Some attributes of the three resulting blocks (such as immediate dominator) are updated.

In some cases, cross jumping might split the computation of an expression into two, by inserting a branch somewhere in the middle. Most code generators will generate very poor assembly code when presented with such EM code. Therefor, cross jumping is not performed in these cases.

10. Branch Optimization

10.1. Introduction

The Branch Optimization phase (BO) performs two related (branch) optimizations.

10.1.1. Fusion of basic blocks

If two basic blocks B1 and B2 have the following properties:

     SUCC(B1) = {B2}
     PRED(B2) = {B1}

then B1 and B2 can be combined into one basic block.
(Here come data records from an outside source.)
/-- The instruction that bytes followed by operand bytes of zeros begin with. -/
def decodePadded (bs : List Byte) : Instr := decodeBytes (bs.getD 0 0) (bs.getD 1 0) (bs.getD 2 0) (bs.getD 3 0)

/-- An instruction has the given number of bits in the table, or that length. -/
def Instr.hasBits (nbits : Nat) (i : Instr) : Bool := i.format.tableBits == nbits || 8 * i.length == nbits

/-- The bytes, in fetch order, of the instruction whose bits are `w`. spec/opcode_table.json writes a row as one number whose
MOST significant byte is fetched first (30_encoding.md R115); that reading is taken where the instruction it gives has `nbits`
bits in the table, and else the reading with the least significant byte first (DESIGN CHOICE, log 13: it concerns the host's
question only, no instruction). -/
def tableBytes (nbits w : Nat) : List Byte :=
  let little := littleBytes ((nbits + 7) / 8) w
  let big := little.reverse
  if (decodePadded big).hasBits nbits then big
  else if (decodePadded little).hasBits nbits then little
  else big

/-- `tableBytes` with the instruction's further bytes zero, up to the longest instruction. -/
def tableWordBytes (nbits w : Nat) : List Byte := (tableBytes nbits w ++ [0, 0, 0, 0]).take 4

/-- The instruction the decoder reads from a table word (log 13). -/
def decodeTableWord (nbits w : Nat) : Option Instr := (decode (tableWordBytes nbits w)).toOption

end Sys2Proof
end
If B1 ends in an unconditional jump to the beginning of B2, this jump can be eliminated, hence saving a little execution time and object code size. This technique can be used to eliminate some deficiencies introduced by the front ends (for example, the "C" front end translates switch statements inefficiently due to its one pass nature).

10.1.2. While-loop optimization

The straightforward way to translate a while loop is to put the test for loop termination at the beginning of the loop.
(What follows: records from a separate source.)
-- ==== Sys2Proof/Certificates/Slice0/Obligations.lean ====
section
/-! DEFINITION. The statements for the provers. A statement about an instruction says that `exec` answers a next state `t` and
what `t` holds; `s` is the state that `exec` is given, with PC already past the instruction (`FetchAdvances` and
`StepRunsDecoded` say how a step gets there), so that PC is the `next` of the rules and PC - 2 the A0 of a two-byte instruction.
The tables of Sys2Proof/Safety.lean name the instructions that a statement covers. -/

open Sys2Proof Sys2Proof.Machine

/-! ### Encoding -/

/-- Decoding the bytes of a well-formed instruction gives it back, whatever bytes follow (30_encoding.md R100 to R113). After an
ignored index prefix the next byte must be one that leaves it ignored (R111). -/
def Obligations.DecodeOfEncode : Prop :=
  ∀ (i : Instr) (rest : List Byte), i.wf = true → i.mayPrecede rest → decode (encode i ++ rest) = .ok i

/-- Whatever bytes decode, the instruction is well formed and its encoding is the bytes it came from: no bit of them is dropped
(30_encoding.md R100 to R114). -/
def Obligations.EncodeOfDecode : Prop :=
  ∀ (bs : List Byte) (i : Instr), decode bs = .ok i →
    i.wf = true ∧ i.length ≤ bs.length ∧ encode i = bs.take i.length

/-- Every four bytes decode, and the instruction is the one of the row of the opcode table that R115 chooses: its name, its
length and its cycle counts (30_encoding.md R115, R117). -/
def Obligations.DecodeFollowsTable : Prop :=
  ∀ b0 b1 b2 b3 : Byte, ∃ (row : OpcodeRow) (i : Instr), decode [b0, b1, b2, b3] = .ok i ∧
    row.chosenFor [b0, b1, b2, b3] ∧ row.mnemonic = i.mnemonic ∧ row.length = i.length ∧
    row.cycles = i.tableCycles

/-- A few words written out from the encodings of the instruction rules decode to the instructions they stand for: one of each
family (R153, R207, R218, R250, R302, R351, R427, R422, R454, R505, R555, R571). -/
def Obligations.SampleWords : Prop :=
  decode [0xFD, 0x2E, 0x07] = .ok (.ldXYLN .iy 0x07) ∧
  decode [0xED, 0x73, 0x00, 0x40] = .ok (.ldMemNnRp 0x4000 .sp) ∧
  decode [0xDD, 0xE3] = .ok (.exMemSPXY .ix) ∧
  decode [0xED, 0xA0] = .ok .ldi ∧
  decode [0xFD, 0x86, 0xFE] = .ok (.addAMemXYd .iy 0xFE) ∧
  decode [0xDD, 0x29] = .ok (.addXYRp .ix .xy) ∧
  decode [0xDD, 0xCB, 0x03, 0x00] = .ok (.rlcMemXYdR .ix 0x03 .b) ∧
  decode [0xDD, 0xCB, 0x08, 0x46] = .ok (.bitMemXYd 0 .ix 0x08 6) ∧
  decode [0x38, 0x02] = .ok (.jrCc .c 0x02) ∧
  decode [0xED, 0x71] = .ok .outC0 ∧
  decode [0xED, 0x5E] = .ok (.im 3) ∧
  decode [0xED, 0x00] = .ok (.noni 0x00)

/-! ### The step -/

/-- When a running machine without wait states has bytes at PC that decode to `i` and its boundary chooses to execute, the step is
`exec` of `i` after its fetch, with the devices ticked after it (60_exceptions.md R600, R621); where the step or the ticks reached a
video behaviour that VIDEO_DEV leaves undefined, it is refused (R607). -/
def Obligations.StepRunsDecoded : Prop :=
  ∀ (s : State) (i : Instr), s.life = .running → s.cfg.waitStates = 0 → s.stepKind = .instruction →
    decode s.bytesAtPc = .ok i →
    step s = match exec i (s.fetched i) with
      | .next t => if t.tickDevices.io.video.undef = true then .refused .videoUndefined else .next t.tickDevices
      | .fault r => .fault r
      | .refused r => .refused r

/-- What the fetch leaves: PC past the instruction modulo 2^16, R advanced once for each M1 cycle of the format, the inhibit bits
clear (the step sets one again if it is EI or an ignored prefix), and nothing else but what reading the bytes does to a device
(10_state.md R27, R31, R34; 30_encoding.md R100). -/
def Obligations.FetchAdvances : Prop :=
  ∀ (s : State) (i : Instr),
    (s.fetched i).cpu = { s.cpu with
      pc := BitVec.ofNat 16 (s.cpu.pc.toNat + i.length)
      r := refreshBy s.cpu.r i.format.m1Fetches
      eiInhibit := false
      prefixInhibit := false } ∧
    s.KeepsAll (State.readBytes i.length s.cpu.pc s).2.io (s.fetched i)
     while cond loop                       LAB1: Test cond
        body of the loop     --->                Branch On False To LAB2
     end loop                                    code for body of loop
                                                 Branch To LAB1
                                           LAB2:


     Fig. 10.1 Example of Branch Optimization

If the condition fails at the Nth iteration, the following code gets executed (dynamically):

An alternative translation is:

          Branch To LAB2
     LAB1:
          code for body of loop
     LAB2:
          Test cond
          Branch On True To LAB1

This translation results in the following profile:

So the second translation will be significantly faster if N >> 2. If N=2, execution time will be slightly increased. On the average, the program will be speeded up. Note that the code sizes of the two translations will be the same.

10.2. Implementation

The basic block fusion technique is implemented by traversing the control flow graph of a procedure, looking for basic blocks B with only one successor (S). If one is found, it is checked if S has only one predecessor (which has to be B). If so, the two basic blocks can in principle be combined. However, as one basic block will have to be moved, the textual order of the basic blocks will be altered. This reordering causes severe problems in the presence of conditional jumps. For example, if S ends in a conditional branch, the basic block that comes textually next to S must stay in that position. So the transformation in Fig. 10.2 is illegal.
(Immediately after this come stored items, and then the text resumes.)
-- ==== Sys2Proof/Laws/PerInstr.lean ====
section
/-! SUPPORT. Families of lemmas with one lemma per constructor of `Instr`, for proofs by cases over all instructions. -/

namespace Sys2Proof.Laws

/-- The encoding of an instruction has as many bytes as its format says (30_encoding.md R100). -/
def EncodeLength.Statement (i : Instr) : Prop := (encode i).length = i.length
Fig. 10.2 An illegal transformation of Branch Optimization

If B is moved towards S the same problem occurs if the block before B ends in a conditional jump. The problem could be solved by adding one extra branch, but this would reduce the gains of the optimization to zero. Hence the optimization will only be done if the block that follows S (in the textual order) is not a successor of S. This condition assures that S does not end in a conditional branch. The condition always holds for the code generated by the "C" front end for a switch statement.

After the transformation has been performed, some attributes of the basic blocks involved (such as successor and predecessor sets and immediate dominator) must be recomputed.

The while-loop technique is applied to one loop at a time. The list of basic blocks of the loop is traversed to find a block B that satisfies the following conditions:

If such a block B is found, the control flow graph is changed as depicted in Fig. 10.3.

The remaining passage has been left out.